At 0930, January 30, 2013, the research vessel Cape Hatteras made her final voyage through the Beaufort Inlet to dock at Pivers Island. The Cape Hatteras served as the flagship of the Duke/University of North Carolina Oceanographic Consortium for 31 years. During that time she logged more than 5000 days at sea over the course of hundreds of research cruises.
In a period where science funding for oceanographic research is at an all time low, the decommissioning of the Cape Hatteras represents a significant loss to America’s research capacity. The Hatteras is the only regional class research vessel on the eastern seaboard south of Delaware. She served a region ranging from the mid-Atlantic to the Gulf of Mexico and as far east as Bermuda. She can handle equipment as simple as a box core or trawl or as sophisticated as the ROV Nereus.

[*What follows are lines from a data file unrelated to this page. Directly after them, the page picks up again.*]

/-- Extension register `n` written (R24). -/
def Regs.setExt (r : Regs) (n : BitVec 3) (x : Word) : Regs := { r with e := r.e.set n.toNat x n.isLt }

/-- Capability register `n`: `c0` is null (R25). -/
def Regs.cap (r : Regs) (n : BitVec 3) : Cap := if n = 0 then nullCap else r.c[n.toNat]'n.isLt

/-- Capability register `n` written: `c0` discards (R25). -/
def Regs.setCap (r : Regs) (n : BitVec 3) (x : Cap) : Regs :=
  if n = 0 then r else { r with c := r.c.set n.toNat x n.isLt }

/-- The program counter advanced by an instruction's length. -/
def Regs.advance (r : Regs) (len : Nat) : Regs := { r with pc := r.pc + BitVec.ofNat 32 len }

/-- Sticky flags set (R36). -/
def Regs.raise (r : Regs) (f : BitVec 6) : Regs := { r with tst := r.tst ||| f.zeroExtend 32 }

/-- Whether one of the sources is a port register. -/
def usesPort (n : BitVec 5) (srcs : List (BitVec 5)) : Bool := srcs.contains n

/-- The port words an instruction read are consumed when it completes (R31 to R33). -/
def Regs.consume (r : Regs) (srcs : List (BitVec 5)) : Regs :=
  { r with
    qrx := if usesPort 28 srcs then r.qrx.drop 1 else r.qrx
    qup := if usesPort 29 srcs then r.qup.drop 1 else r.qup }

/-! ### Spaces (R246) -/

/-- LOCAL space. -/
def spLOCAL : Nat := 0
/-- WINDOW space. -/
def spWINDOW : Nat := 1
/-- GLOBAL space. -/
def spGLOBAL : Nat := 2
/-- HOST space. -/
def spHOST : Nat := 3
/-- CTRL space. -/
def spCTRL : Nat := 4

/-! ### Faults (R38, R291 to R294) -/

/-- A precise fault: its class, detail, address and scope (R38). -/
structure FaultInfo where
  cls    : BitVec 8
  detail : BitVec 8
  addr   : DWord
  scope  : BitVec 3
  deriving DecidableEq, Repr

/-- `trap(class, detail, addr)` of R44, with scope code 0. -/
def mkFault (cls detail : BitVec 8) (addr : DWord) : FaultInfo := ⟨cls, detail, addr, 0⟩

/-- Why an instruction did not complete: it takes a fault, or it waits in the state given. -/
inductive Stop where
  | trap (s : State) (f : FaultInfo)
  | wait (s : State)
  deriving DecidableEq, Repr

/-- How the body of an instruction ends. -/
abbrev Run := Except Stop State

/-- The `fault.cause` word of R38. -/
def causeWord (cls detail : BitVec 8) (gang : Bool) (scope : BitVec 3) : Word :=
  cls ++ detail ++ 0#12 ++ (if gang then 1#1 else 0#1) ++ scope

/-- The 16 bytes of a fault peg (R292). -/
def FaultPeg.words (p : FaultPeg) : Entry :=
  p.addr ++ p.pc ++ p.cls ++ p.detail ++ (if p.gang then 1#1 else 0#1) ++ p.svc ++ 0#2 ++ p.gen ++
    BitVec.ofNat 3 p.slot.val

/-- Whether a core binds a handler stage (R274). -/
def Core.hasHandler (c : Core) : Bool := c.stages.toList.any (fun g => g.bits.getLsbD 31 && g.bits.getLsbD 30)

/-- The handler tenant of a core, if it binds a handler stage (R274). -/
def Core.handlerTenant (c : Core) : Option Nat :=
  (c.stages.toList.find? (fun g => g.bits.getLsbD 31 && g.bits.getLsbD 30)).map (·.tenant)

/-- Whether a core holds a stage of a tenant (R183). -/
def Core.holdsStage (c : Core) (ten : Nat) : Bool :=
  c.stages.toList.any (fun g => g.bits.getLsbD 31 && g.tenant == ten)

/-- The free count of a queue (R277). -/
def Queue.free (q : Queue) : Nat := 16 - q.entries.length - q.reserved

/-- Queue number `q` of a core. -/
def Core.queue (c : Core) (q : Nat) : Queue := c.queues[q % 8]

/-- A core with a queue replaced. -/
def Core.setQueue (c : Core) (q : Nat) (x : Queue) : Core := { c with queues := c.queues.set (q % 8) x }

/-- `orph` of a core raised by a number, saturating (R42). -/
def Core.orphan (c : Core) (n : Nat) : Core :=
  { c with orph := BitVec.ofNat 32 (min (c.orph.toNat + n) 0xFFFFFFFF) }

/-- Whether a peg waits for queue 7 in a slot below one: the lowest goes first (R294). -/
def Core.pegWaits (c : Core) (n : Fin 8) : Bool :=
  (List.finRange 8).any fun m => decide (m < n) && ((c.slot m).peg matches some (.slot _))

/-- A fault peg enters queue 7 when it has room and no lower slot's peg waits; otherwise it waits in its slot (R294). -/
def State.deliverPeg (s : State) (c : Nat) (n : Fin 8) (p : FaultPeg) : State :=
  let k := s.core c
  let q := k.queue 7
  if q.free = 0 || k.pegWaits n then s.updSlot c n (fun t => { t with peg := some (.slot p) })
  else (s.setCore c (k.setQueue 7 { q with entries := q.entries ++ [⟨p.words, none⟩] })).updSlot c n
    (fun t => { t with peg := none })
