-- ==== Sys2Proof/Machine/Access.lean ====
section
/-!
DEFINITION. Memory accesses: the checks of R157 and R248, rights and translation (R267 to R270), homes, read copies
and versions (R224, R238, R255 to R262), the rules inside views (R160), and reads and writes performed at their homes.
-/

namespace Sys2Proof.Machine

/-- Why an access is not performed: a fault, or a wait at its home, which may be for the rebuild of a lost line (R321). -/
inductive Miss where
  | fault (f : FaultInfo)
  | wait (line : Option Nat)
  deriving DecidableEq, Repr

/-- One access of an instruction, after the checks of R248: where it is performed. -/
structure Target where
  /-- The space of R246. -/
  space : Nat
  /-- The core whose local memory holds it, for LOCAL and WINDOW. -/
  core  : Nat
  /-- Local offset, GLOBAL or HOST address, or CTRL offset. -/
  addr  : Nat
  /-- The access address as faults report it. -/
  va    : Nat
  /-- The tenant domain of the capability. -/
  dom   : Nat
  deriving DecidableEq, Repr

/-- Needs the permission `rd` (R118). -/
def pRD : BitVec 7 := 0x01
/-- Needs `wr`. -/
def pWR : BitVec 7 := 0x02
/-- Needs `rc`. -/
def pRC : BitVec 7 := 0x04
/-- Needs `wc`. -/
def pWC : BitVec 7 := 0x08
/-- Needs `at`. -/
def pAT : BitVec 7 := 0x10
/-- Needs `en`. -/
def pEN : BitVec 7 := 0x20
/-- Needs `mc`. -/
def pMC : BitVec 7 := 0x40

/-- Every space (R157). -/
def spAll : List Nat := [0, 1, 2, 3, 4]
/-- Every space but CTRL: instructions other than `LD` and `ST` of 4 or 8 bytes (R254). -/
def spNoCtrl : List Nat := [0, 1, 2, 3]
/-- LOCAL, WINDOW and GLOBAL. -/
def spMem : List Nat := [0, 1, 2]
/-- GLOBAL alone. -/
def spGlob : List Nat := [2]

/-- A capability fault at an address (R249). -/
def capFault (detail : BitVec 8) (a : Nat) : FaultInfo := mkFault 0x03 detail (BitVec.ofNat 64 a)

/-- Whether `n` bytes from a local offset lie in a tenant's partition on a core (R252). -/
def State.inPartition (s : State) (c dom off n : Nat) : Bool :=
  (s.core c).parts.any (fun p => p.tenant == dom && decide (p.base ≤ off) && decide (off + n ≤ p.base + p.len))
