/-! ### The end of a thread -/

/-- The end of a thread by kill, by `ABANDON` or by loss: it leaves its gang, which dissolves (R155), its own views are discarded innermost
first, worlds it is the parent of are discarded whole, its slot enters FREE, and a rival counts in its world (R126,
R215, R219). `fuel` bounds the nesting of worlds. -/
def State.endThread : Nat → State → Nat → Fin 8 → State
  | 0, s, c, n => s.freeSlot c n
  | fuel + 1, s, c, n =>
    let t := s.slot c n
    if t.state = .free then s
    else
      let s := s.drainGang c n
      let s := (ownViews t.views).foldl (fun s v => s.discardView t.home t.tenant v) s
      let worlds := (s.pkg (pkgOf c)).worlds.filter (fun w => w.core == c && w.slot == n && w.gen == t.gen)
      let s := worlds.foldl (fun s w => (w.rivals.foldl (fun s r =>
        if (s.slot r.1 r.2.1).gen = r.2.2.1 then s.endThread fuel r.1 r.2.1 else s) (s.endWorld w))) s
      let s := s.freeSlot c n
      match t.rivalView with
      | none => s
      | some v => s.countRival (pkgOf t.home) v.world

/-- A kill with the effects of `FKILL` (R126). -/
def State.killThread (s : State) (c : Nat) (n : Fin 8) : State := s.endThread 8 c n

/-- The halfword at a byte offset of the code region of a thread's tenant, in the image installed when the thread's stage
was bound (R26, R55). -/
def State.codeHalf (s : State) (pkg : Nat) (t : Slot) (pc : Word) : Option (BitVec 16) :=
  if pc.getLsbD 0 then none
  else ((s.pkg pkg).tenant t.tenant).bind fun x => (x.code[t.code]?).bind fun l => l[pc.toNat / 2]?

/-- `FRESUME` of a PARKED slot: the faulting instruction is skipped, except after a capability fault "code" (R126). -/
def State.resumeParked (s : State) (c : Nat) (n : Fin 8) : State :=
  let t := s.slot c n
  if t.faultCause.extractLsb' 16 16 = 0x0306 then s
  else match s.codeHalf (pkgOf c) t t.faultPc with
    | none => s
    | some h =>
      s.setSlot c n { t.unblock with regs := { t.regs with pc := t.faultPc + if h.getLsbD 15 then 4 else 2 } }

/-- `FRETRY` of a PARKED slot: the faulting instruction issues again (R126). -/
def State.retryParked (s : State) (c : Nat) (n : Fin 8) : State :=
  let t := s.slot c n
  s.setSlot c n { t.unblock with regs := { t.regs with pc := t.faultPc } }

/-- An action on a PARKED slot whose generation matches (R125). -/
def State.onParked (s : State) (c : Nat) (n : Fin 8) (gen : BitVec 8) (f : State → Nat → Fin 8 → State) : State :=
  let t := s.slot c n
  if t.state = .parked && t.gen = gen then f s c n else s

/-! ### Rollback (R215, R354, R355, R363) -/

/-- The `pend` entries that a slot of a core has popped, oldest first, as a replay list (R363). -/
def State.pendEntries (s : State) (c : Nat) (n : Fin 8) (gen : BitVec 8) : List (Nat × Entry) :=
  (((s.pkg (pkgOf c)).scribe (dieOf c)).entries.filter (fun e => e.pend && e.dst == c && e.pslot == n && e.pgen == gen)).map
    (fun e => (e.q, e.pay))

/-- Words of a local memory that have been written whole are poisoned no more (R356, R357; DEDUCED, entry 56). -/
def Core.rewritten (k : Core) (words : List Nat) : Core := { k with lpoison := k.lpoison.filter (!words.contains ·) }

In my time at Duke, I participated in two cruises aboard the Hatteras. One is described in my most personal blog post: The Importance of Failure in Graduate Student Training. My co-blogger, Amy, dedicated an entire series to her adventures aboard the Cape Hatteras in the Sargasso Sea.
The Hatteras is only one of several research vessels that have been decommissioned in recent years. She joins the R/V Seward-Johnson (and the Johnson Sea Links), the R/V Point Lobos, the R/V Zephyr, the Albatross IV, and numerous coastal and near-shore research vessels. While new, privately funded ships, like the R/V Falcor, have recently entered service, the loss of so many publicly funded vessels is a major blow to scientific research. The folks at Deep Sea News put out a call for an oceanic equivalent of NASA to meet the United States scientific needs.
The Hatteras was more than just another research vessel, she was a home to many and a symbol of pride for Carteret County. It is estimated that she contributed more than $4 million a year to North Carolina’s economy. Beyond that, she was a friend.
This morning, the Beaufort community came together to welcome the Hatteras back from her final voyage.